Anders climbing ice on Bornholm (Photo: K. Sørensen)
We explored several ice falls in the centre of the island. Many of these climbs where probably first ascents, and in any case there is no recorded knowledge of previous lead ascents. This is quite understandable since ice climbing is a rather rare activity here.

Kim on a first ascent
The ice formations are fantastic, and there is plenty of lines left to be done. I will have to go there again before the winter ends.

Yet another fantastic line to be climbed
Kim works as a gymnastics teacher on Bornholm and he has taken his class out to teach them ice climbing on several occasions. This was documented by the local TV Station. It’s possible to see the clip here
This year has been a fantastic year for ice climbing in southern Sweden.? We have not seen conditions like this for more than 10 years. Skåne is not really a big ice climbing destination, but when conditions are good it’s great to go ice climbing on day trips from Copenhagen. Usually we go to Norway or the Alps, but that is hardly a day-trip thing.
Some of the best ice in Skåne can be found around the town Båstad. There is a nice seaside attraction at the cliffs of Hovs Hallar

Morten Johansen climbing 'Hovsfossen' WI4 at Hovs Hallar Skåne
Closer to Båstad there is an old quarry with some really good climbs that rarely forms. But this year they are in perfect conditions. These climbs are not often done, so it feels like a big privilege to go climbing here.

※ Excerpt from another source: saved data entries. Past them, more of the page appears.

-- ==== Sys2Proof/Machine/Routes.lean ====
section
/-!
DEFINITION. Route memory, route entries, keys and step records (03 Tables 3.1 to 3.7, 01 Table 1.8, 11 Table 11.3), and
the access functions of a die to its cells, routes and regions.
-/

namespace Sys2Proof.Machine

/-- What a die's fabric takes from the module: its addresses, the period in ms, whether the module is in ACTIVE or STANDBY
and in ACTIVE, the territory of each module position, the lost territories (11), the addresses of the modules that are lost as owners and the
positions of those whose FIELD link is lost (02 R91, R101), and the phase budgets in charged clocks (04 R145). -/
structure Ctx where
  station : Nat
  modulePos : Nat
  keyPos : Nat
  periodMs : Nat
  running : Bool
  isActive : Bool
  territory : List (Nat × Nat)
  lostTerr : List Nat
  lostOwners : List Nat
  lostFields : List Nat
  /-- ROLE is FIELD: no territory and no route logic (01 R65). -/
  fieldRole : Bool
  budgetIn : Nat
  budgetOut : Nat
  deriving DecidableEq, Repr

/-! ## Access -/

def getCell (x : DieSt) (n : Nat) : CellRec := getA cellUnused x.cells n
/-- Replace a record; a change makes its block dirty (12 R366). -/
def setCell (x : DieSt) (n : Nat) (c : CellRec) : DieSt :=
  { x with cells := putA cellUnused n c x.cells,
           dirtyCells := if getCell x n = c then x.dirtyCells else putA false (n / 16) true x.dirtyCells }
def modCell (x : DieSt) (n : Nat) (f : CellRec → CellRec) : DieSt := setCell x n (f (getCell x n))

/-- Apply a function to every record of the die that is not an untouched UNUSED slot. -/
def mapCells (x : DieSt) (f : Nat → CellRec → CellRec) : DieSt :=
  { x with cells := mapA cellUnused f x.cells,
           dirtyCells := x.cells.foldl (fun m p => if f p.1 p.2 = p.2 then m else putA false (p.1 / 16) true m) x.dirtyCells }

/-- Region of a cell (01 Table 1.5). -/
def regionOf (n : Nat) : Nat := n / 256 % 16
/-- Cluster of a cell within the die. -/
def clusterOf (n : Nat) : Nat := n / 16 % 256

/-- A free entry (03 Table 3.6 at reset): STATE IDLE. -/
def routeIdle : RouteEntry :=
  { state := 0x03, alt := 0, altValid := false, origin := 0, routeId := 0, key := 0, progress := 0, retry := 0,
    reason := 0, wasProven := false, replaced := false, ovlTimer := false, refreshed := false, flankOpen := 0,
    wait := 0 }

/-- No engine work. -/
def workNone : RouteWork :=
  { loaded := false, alt := 0, selected := false, firstHold := none, hold := none, remote := false, nack := none,
    flankBad := none, flankStarted := false, expect := 0, acks := [], approach := none, approachSeen := false,
    ovlHeld := 0, ovlTaken := 0, called := [], clearRun := 0, nextProbe := none, relAcked := [], relPath := [],
    relOverlap := false, released := false, descBad := false, descNew := false, cmd := none, granted := false,
    waiting := false, proxyHeld := false }

def getRoute (x : DieSt) (i : Nat) : RouteEntry := getA routeIdle x.routes i
def setRoute (x : DieSt) (i : Nat) (e : RouteEntry) : DieSt := { x with routes := putA routeIdle i e x.routes }
def modRoute (x : DieSt) (i : Nat) (f : RouteEntry → RouteEntry) : DieSt := setRoute x i (f (getRoute x i))
def getWork (x : DieSt) (i : Nat) : RouteWork := getA workNone x.work i
def setWork (x : DieSt) (i : Nat) (w : RouteWork) : DieSt := { x with work := putA workNone i w x.work }
def modWork (x : DieSt) (i : Nat) (f : RouteWork → RouteWork) : DieSt := setWork x i (f (getWork x i))

/-! ## Route states (03 Table 3.7) -/

def rsIDLE : BitVec 8 := 0x03
def rsPROBING : BitVec 8 := 0x05
def rsPROBED : BitVec 8 := 0x06
def rsCALLING : BitVec 8 := 0x09
def rsLOCKED : BitVec 8 := 0x0A
def rsPROVEN : BitVec 8 := 0x0C
def rsENTERED : BitVec 8 := 0x11
def rsRELEASING : BitVec 8 := 0x12
def rsAPPROACH : BitVec 8 := 0x14
def rsFAILED : BitVec 8 := 0x18

/-- ROUTE_FAILED (18 Table 18.3). -/
def cdROUTEFAILED : BitVec 16 := 0x501

/-- An entry enters FAILED with a reason; the die raises a ROUTE_FAILED record. What it holds beyond the code and the die is not
stated: log entry 12. -/
def setFailed (x : DieSt) (i : Nat) (e : RouteEntry) (reason : BitVec 8) : DieSt :=
  let f := { e with state := rsFAILED, reason := reason }
  { setRoute x i f with
    logOut := x.logOut ++ [{ code := cdROUTEFAILED, unit_ := x.strap.setWidth 4, place := 0, index := 0,
                             data := Config.recordData cdROUTEFAILED (BitVec.ofNat 32 i ++ e.routeId.setWidth 32) }] }

/-- A code of Table 3.7. -/
def rsValid (s : BitVec 8) : Bool :=
  [rsIDLE, rsPROBING, rsPROBED, rsCALLING, rsLOCKED, rsPROVEN, rsENTERED, rsRELEASING, rsAPPROACH, rsFAILED].contains s

/-- The engine reads the entry as it stands; a code outside Table 3.7, or an ORIGIN outside its two values, it reads and writes
FAILED with reason LOCK_LOST (03 Tables 3.6, 3.7). -/
def entryReadable (e : RouteEntry) : Bool :=
  rsValid e.state && (decide (e.origin = 0) || decide (e.origin = 1) || decide (e.state = rsIDLE))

Morten Johansen climbing 'Sidesporet' WI4+
The main attraction is the wild and beautiful 27 meter high ‘Järnvägsfossen’ that comes in at WI6

The Skåne ice testpiece 'Järnvägsfossen' WI6
More pictures in the Gallery
Winter in Denmark and southern Sweden is normally a grey slushy thing, so it’s really spectacular when we got a long spell of cold weather.? I do hope it will last for a while!
My article from ‘Klatring’ about Cracked is now online!
I have recently updated the Publications section with new articles. It features samples of my published work. Photos and stories from my adventures around the world. It’s all in danish, but the pictures are worth a look!
On the 9th of August I climbed this thin traditional route on Kullen. It was first climbed in 1987 by the legendary Australian climber Kim Carrigan. Since then it has been climbed only a few times and never by a Danish climber. It took some soulsearching and I had to dig deep to get this route done. It is by far? the best Kullen route of my climbing career!